/-- Call 1 with generator 2, holding a voice that plays its message or is still CLOSING for the steal, holding one that has since
been taken from it, and waiting for one. -/
theorem witness_PassesEndAndRetire_letsGo :
    let holding (x : Voice → Voice) : State :=
      { withCall (fun c => { c with voice := .held 1, gen := some 2 }) with voices := State.reset.voices.update 1 x }
    (holding id).call 1 = some { call with voice := .held 1, gen := some 2 } ∧ (holding id).gens.has 2 = true ∧
    ((holding fun x => { x with state := .playing, owner := .call 1 }).voices.get 1).map (fun x => (x.owner, x.state)) =
      some (.call 1, .playing) ∧
    ((holding fun x => { x with state := .closing, owner := .call 1 }).voices.get 1).map (fun x => (x.owner, x.state)) =
      some (.call 1, .closing) ∧
    ((holding fun x => { x with state := .playing, owner := .cue }).voices.get 1).map Voice.owner = some .cue ∧
    call.voice = .none ∧ call.gen = none ∧ (queued.call 2).map Call.voice = some call.voice ∧
    ((withCall fun c => { c with voice := .waiting }).call 1).map Call.voice = some .waiting := by decide +kernel

/-! ### Witnesses: requests on records -/

theorem witness_CastWritesTaken :
    readKey 1 0 95 (some [95]) = .ok 95 ∧ modeTakes (some 1) (staged.roles.has 95) = true ∧
    readRole (some [⟨3, [6]⟩]) = .ok ([], some 6) ∧ staged.performers.has 6 = true ∧
    readPerformer (some [⟨5, [1]⟩]) = .ok ⟨[], none, none, some 1, false⟩ ∧ staged.zones.has 1 = true ∧
    staged.namedByOther 7 none = false ∧ readPack (some [⟨2, [64]⟩]) = .ok 64 ∧ staged.packs.get 9 = none ∧
    (∀ jp ∈ staged.packs, jp.2.channel = 64 → jp.1 = 9) ∧ staged.packs.get 7 = some (pack .good) ∧
    (pack .good).channel ≠ 64 := by decide +kernel

theorem witness_CastWritesTaken_retirements :
    readKey 1 0 95 (some [5]) = .ok 5 ∧ staged.roles.has 5 = true ∧ staged.roleCount 5 = 0 ∧ recipes.roleCount 5 ≠ 0 ∧
    staged.roles.has 6 = false ∧ staged.packs.get 7 = some (pack .good) ∧ staged.packs.get 5 = none ∧
    readKey 1 0 127 (some [6]) = .ok 6 ∧ staged.performers.has 6 = true ∧ staged.performerCount 6 ≠ 0 ∧
    ({ staged with roles := [] } : State).performerCount 6 = 0 ∧ staged.performers.has 7 = false := by decide +kernel

/-- Role 5's live ingredient stands on channel 3 and its role resolves to channel 4: it crossfades, or is set in DARK. -/
theorem witness_CastWritesTaken_crossfade :
    let s := { recipes with packs := [(7, { pack .good with channel := 4 })] }
    (s.output 1).live[0]? = some (staged.newIngredient (.role 5)) ∧ (staged.newIngredient (.role 5)).channel = some 3 ∧
    s.resolve 5 = some 4 ∧ s.inDark = false ∧ recipes.resolve 5 = some 3 ∧
    ({ s with house := { s.house with state := .dark } } : State).inDark = true := by decide +kernel

/-- The field list of a MANUAL cue with the one action of `cueA`. -/
def cueFields : List Entry := [⟨3, [0]⟩, ⟨6, putAction ⟨.flag 3 true, 0⟩⟩]

theorem witness_CueListEdits :
    readCueKey (some [0x00, 0x0C, 0x32]) = .ok 1250 ∧ modeTakes (some 0) (staged.cues.has 1250) = true ∧
    readCueRecord (some cueFields) = .ok cueA ∧ cueA.actions.all staged.refsPresent = true ∧
    staged.cues.get 1250 = some cueA ∧ cueA.actions.length ≤ staged.actionsFree ∧
    readInsert (some (⟨1, [0x00, 0x0C, 0x32]⟩ :: cueFields)) = .ok (1250, cueA) ∧ staged.cues.has 1250 = true ∧
    staged.cues.above 1250 = some (1300, cueA) ∧ (1250 + 1300) / 2 ≠ 1250 ∧ staged.cues.get 1275 = none ∧
    staged.cues.length < 1024 ∧ staged.cues.above 1300 = none ∧ staged.cues.has 1275 = false := by decide +kernel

__________

• **WHAT THE TASK ASKS**:
The listing above has to be repeated exactly, down to the last line.

• **TASK RESPONSE**:
/-- Call 1 with generator 2, holding a voice that plays its message or is still CLOSING for the steal, holding one that has since
been taken from it, and waiting for one. -/
theorem witness_PassesEndAndRetire_letsGo :
    let holding (x : Voice → Voice) : State :=
      { withCall (fun c => { c with voice := .held 1, gen := some 2 }) with voices := State.reset.voices.update 1 x }
    (holding id).call 1 = some { call with voice := .held 1, gen := some 2 } ∧ (holding id).gens.has 2 = true ∧
    ((holding fun x => { x with state := .playing, owner := .call 1 }).voices.get 1).map (fun x => (x.owner, x.state)) =
      some (.call 1, .playing) ∧
    ((holding fun x => { x with state := .closing, owner := .call 1 }).voices.get 1).map (fun x => (x.owner, x.state)) =
      some (.call 1, .closing) ∧
    ((holding fun x => { x with state := .playing, owner := .cue }).voices.get 1).map Voice.owner = some .cue ∧
    call.voice = .none ∧ call.gen = none ∧ (queued.call 2).map Call.voice = some call.voice ∧
    ((withCall fun c => { c with voice := .waiting }).call 1).map Call.voice = some .waiting := by decide +kernel

/-! ### Witnesses: requests on records -/

theorem witness_CastWritesTaken :
    readKey 1 0 95 (some [95]) = .ok 95 ∧ modeTakes (some 1) (staged.roles.has 95) = true ∧
    readRole (some [⟨3, [6]⟩]) = .ok ([], some 6) ∧ staged.performers.has 6 = true ∧
    readPerformer (some [⟨5, [1]⟩]) = .ok ⟨[], none, none, some 1, false⟩ ∧ staged.zones.has 1 = true ∧
    staged.namedByOther 7 none = false ∧ readPack (some [⟨2, [64]⟩]) = .ok 64 ∧ staged.packs.get 9 = none ∧
    (∀ jp ∈ staged.packs, jp.2.channel = 64 → jp.1 = 9) ∧ staged.packs.get 7 = some (pack .good) ∧
    (pack .good).channel ≠ 64 := by decide +kernel

theorem witness_CastWritesTaken_retirements :
    readKey 1 0 95 (some [5]) = .ok 5 ∧ staged.roles.has 5 = true ∧ staged.roleCount 5 = 0 ∧ recipes.roleCount 5 ≠ 0 ∧
    staged.roles.has 6 = false ∧ staged.packs.get 7 = some (pack .good) ∧ staged.packs.get 5 = none ∧
    readKey 1 0 127 (some [6]) = .ok 6 ∧ staged.performers.has 6 = true ∧ staged.performerCount 6 ≠ 0 ∧
    ({ staged with roles := [] } : State).performerCount 6 = 0 ∧ staged.performers.has 7 = false := by decide +kernel

/-- Role 5's live ingredient stands on channel 3 and its role resolves to channel 4: it crossfades, or is set in DARK. -/
theorem witness_CastWritesTaken_crossfade :
    let s := { recipes with packs := [(7, { pack .good with channel := 4 })] }
    (s.output 1).live[0]? = some (staged.newIngredient (.role 5)) ∧ (staged.newIngredient (.role 5)).channel = some 3 ∧
    s.resolve 5 = some 4 ∧ s.inDark = false ∧ recipes.resolve 5 = some 3 ∧
    ({ s with house := { s.house with state := .dark } } : State).inDark = true := by decide +kernel

/-- The field list of a MANUAL cue with the one action of `cueA`. -/
def cueFields : List Entry := [⟨3, [0]⟩, ⟨6, putAction ⟨.flag 3 true, 0⟩⟩]

theorem witness_CueListEdits :
    readCueKey (some [0x00, 0x0C, 0x32]) = .ok 1250 ∧ modeTakes (some 0) (staged.cues.has 1250) = true ∧
    readCueRecord (some cueFields) = .ok cueA ∧ cueA.actions.all staged.refsPresent = true ∧
    staged.cues.get 1250 = some cueA ∧ cueA.actions.length ≤ staged.actionsFree ∧
    readInsert (some (⟨1, [0x00, 0x0C, 0x32]⟩ :: cueFields)) = .ok (1250, cueA) ∧ staged.cues.has 1250 = true ∧
    staged.cues.above 1250 = some (1300, cueA) ∧ (1250 + 1300) / 2 ≠ 1250 ∧ staged.cues.get 1275 = none ∧
    staged.cues.length < 1024 ∧ staged.cues.above 1300 = none ∧ staged.cues.has 1275 = false := by decide +kernel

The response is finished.